**TASK TO COMPLETE:** Tell how many lines in the records contain the word "What"; the number alone is the answer.

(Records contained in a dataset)
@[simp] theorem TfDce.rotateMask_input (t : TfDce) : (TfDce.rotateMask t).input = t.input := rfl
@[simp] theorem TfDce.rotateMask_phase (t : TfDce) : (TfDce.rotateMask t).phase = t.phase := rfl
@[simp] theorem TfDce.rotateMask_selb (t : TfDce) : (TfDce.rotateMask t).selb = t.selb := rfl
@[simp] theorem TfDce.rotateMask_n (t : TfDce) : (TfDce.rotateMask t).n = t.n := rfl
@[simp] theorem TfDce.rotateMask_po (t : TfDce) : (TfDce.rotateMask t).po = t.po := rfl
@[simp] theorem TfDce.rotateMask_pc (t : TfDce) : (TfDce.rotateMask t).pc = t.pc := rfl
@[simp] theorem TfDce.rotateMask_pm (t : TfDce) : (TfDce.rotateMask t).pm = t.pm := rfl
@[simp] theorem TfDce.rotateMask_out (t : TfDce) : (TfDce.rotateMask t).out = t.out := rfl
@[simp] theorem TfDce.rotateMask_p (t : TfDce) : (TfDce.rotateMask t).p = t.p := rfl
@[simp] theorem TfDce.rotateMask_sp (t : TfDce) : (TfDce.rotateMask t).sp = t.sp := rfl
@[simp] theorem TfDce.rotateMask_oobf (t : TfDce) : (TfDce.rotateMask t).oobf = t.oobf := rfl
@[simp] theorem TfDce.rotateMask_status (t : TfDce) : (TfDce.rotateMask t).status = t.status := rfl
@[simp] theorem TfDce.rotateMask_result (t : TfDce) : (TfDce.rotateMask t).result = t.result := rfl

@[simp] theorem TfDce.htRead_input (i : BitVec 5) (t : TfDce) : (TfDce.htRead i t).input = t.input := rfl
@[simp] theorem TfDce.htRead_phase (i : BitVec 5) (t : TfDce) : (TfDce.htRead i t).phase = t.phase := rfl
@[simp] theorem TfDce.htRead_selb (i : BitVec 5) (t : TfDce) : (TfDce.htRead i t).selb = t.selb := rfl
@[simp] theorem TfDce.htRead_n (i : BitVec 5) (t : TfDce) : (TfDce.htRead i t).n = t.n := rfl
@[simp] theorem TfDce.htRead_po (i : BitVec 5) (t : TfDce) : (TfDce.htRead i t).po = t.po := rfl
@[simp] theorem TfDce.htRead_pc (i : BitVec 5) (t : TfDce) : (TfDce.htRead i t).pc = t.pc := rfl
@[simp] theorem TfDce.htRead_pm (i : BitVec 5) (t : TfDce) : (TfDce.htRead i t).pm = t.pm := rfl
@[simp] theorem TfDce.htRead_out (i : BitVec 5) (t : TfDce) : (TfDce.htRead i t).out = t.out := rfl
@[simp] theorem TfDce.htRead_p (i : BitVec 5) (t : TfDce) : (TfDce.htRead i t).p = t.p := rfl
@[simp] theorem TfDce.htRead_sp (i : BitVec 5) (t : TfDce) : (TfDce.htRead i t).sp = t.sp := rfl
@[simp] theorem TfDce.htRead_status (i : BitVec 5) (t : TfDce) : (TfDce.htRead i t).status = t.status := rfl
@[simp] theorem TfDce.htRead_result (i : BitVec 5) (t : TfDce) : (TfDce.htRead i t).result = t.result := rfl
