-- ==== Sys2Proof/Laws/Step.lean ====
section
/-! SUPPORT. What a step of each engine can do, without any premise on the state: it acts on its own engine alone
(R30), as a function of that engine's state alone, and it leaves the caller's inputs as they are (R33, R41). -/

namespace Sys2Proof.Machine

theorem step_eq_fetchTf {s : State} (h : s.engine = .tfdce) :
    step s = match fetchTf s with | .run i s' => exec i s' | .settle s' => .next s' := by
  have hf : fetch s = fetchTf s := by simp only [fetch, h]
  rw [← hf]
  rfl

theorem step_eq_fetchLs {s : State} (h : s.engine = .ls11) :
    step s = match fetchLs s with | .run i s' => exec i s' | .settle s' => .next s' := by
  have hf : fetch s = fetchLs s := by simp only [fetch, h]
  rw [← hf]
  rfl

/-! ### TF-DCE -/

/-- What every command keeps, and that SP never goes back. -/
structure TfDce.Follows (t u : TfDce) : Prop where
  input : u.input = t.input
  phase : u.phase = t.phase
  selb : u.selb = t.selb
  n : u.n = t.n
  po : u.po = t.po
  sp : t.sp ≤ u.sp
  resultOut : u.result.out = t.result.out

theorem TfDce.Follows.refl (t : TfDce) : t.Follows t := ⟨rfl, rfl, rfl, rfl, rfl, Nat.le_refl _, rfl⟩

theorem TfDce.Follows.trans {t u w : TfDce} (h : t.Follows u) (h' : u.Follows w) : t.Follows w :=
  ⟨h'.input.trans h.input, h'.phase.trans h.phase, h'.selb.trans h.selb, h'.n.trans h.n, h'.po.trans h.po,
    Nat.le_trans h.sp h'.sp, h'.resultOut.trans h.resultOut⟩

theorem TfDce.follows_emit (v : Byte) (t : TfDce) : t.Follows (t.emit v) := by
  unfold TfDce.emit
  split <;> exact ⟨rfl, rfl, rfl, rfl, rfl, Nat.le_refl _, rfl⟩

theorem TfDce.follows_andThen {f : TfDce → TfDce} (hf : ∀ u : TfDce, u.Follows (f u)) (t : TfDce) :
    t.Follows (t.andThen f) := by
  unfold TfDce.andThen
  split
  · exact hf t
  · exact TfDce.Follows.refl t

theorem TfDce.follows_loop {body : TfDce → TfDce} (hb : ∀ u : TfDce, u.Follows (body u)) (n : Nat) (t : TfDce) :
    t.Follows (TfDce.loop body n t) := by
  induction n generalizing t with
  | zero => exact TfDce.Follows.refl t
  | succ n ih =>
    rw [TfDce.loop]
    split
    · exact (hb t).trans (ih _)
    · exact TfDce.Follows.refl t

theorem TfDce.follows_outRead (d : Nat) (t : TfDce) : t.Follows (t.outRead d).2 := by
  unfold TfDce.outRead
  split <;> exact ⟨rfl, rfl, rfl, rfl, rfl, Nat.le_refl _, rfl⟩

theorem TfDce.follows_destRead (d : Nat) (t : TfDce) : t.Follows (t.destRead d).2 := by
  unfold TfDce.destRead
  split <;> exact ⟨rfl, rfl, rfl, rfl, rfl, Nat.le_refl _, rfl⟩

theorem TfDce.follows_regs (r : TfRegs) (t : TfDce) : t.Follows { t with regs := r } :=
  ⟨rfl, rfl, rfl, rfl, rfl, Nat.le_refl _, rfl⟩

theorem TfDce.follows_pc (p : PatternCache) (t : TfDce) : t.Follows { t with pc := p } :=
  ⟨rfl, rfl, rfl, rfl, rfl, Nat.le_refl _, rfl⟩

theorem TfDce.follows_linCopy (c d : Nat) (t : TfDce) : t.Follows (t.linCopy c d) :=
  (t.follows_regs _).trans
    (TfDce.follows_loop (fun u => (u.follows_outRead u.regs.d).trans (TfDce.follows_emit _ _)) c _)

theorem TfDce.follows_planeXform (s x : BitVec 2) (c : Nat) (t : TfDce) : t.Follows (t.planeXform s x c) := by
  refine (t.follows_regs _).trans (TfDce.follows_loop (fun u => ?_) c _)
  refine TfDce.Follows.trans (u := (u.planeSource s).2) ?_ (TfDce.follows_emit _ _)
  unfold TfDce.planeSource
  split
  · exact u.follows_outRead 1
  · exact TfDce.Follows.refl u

**WRITTEN RESPONSE:** 2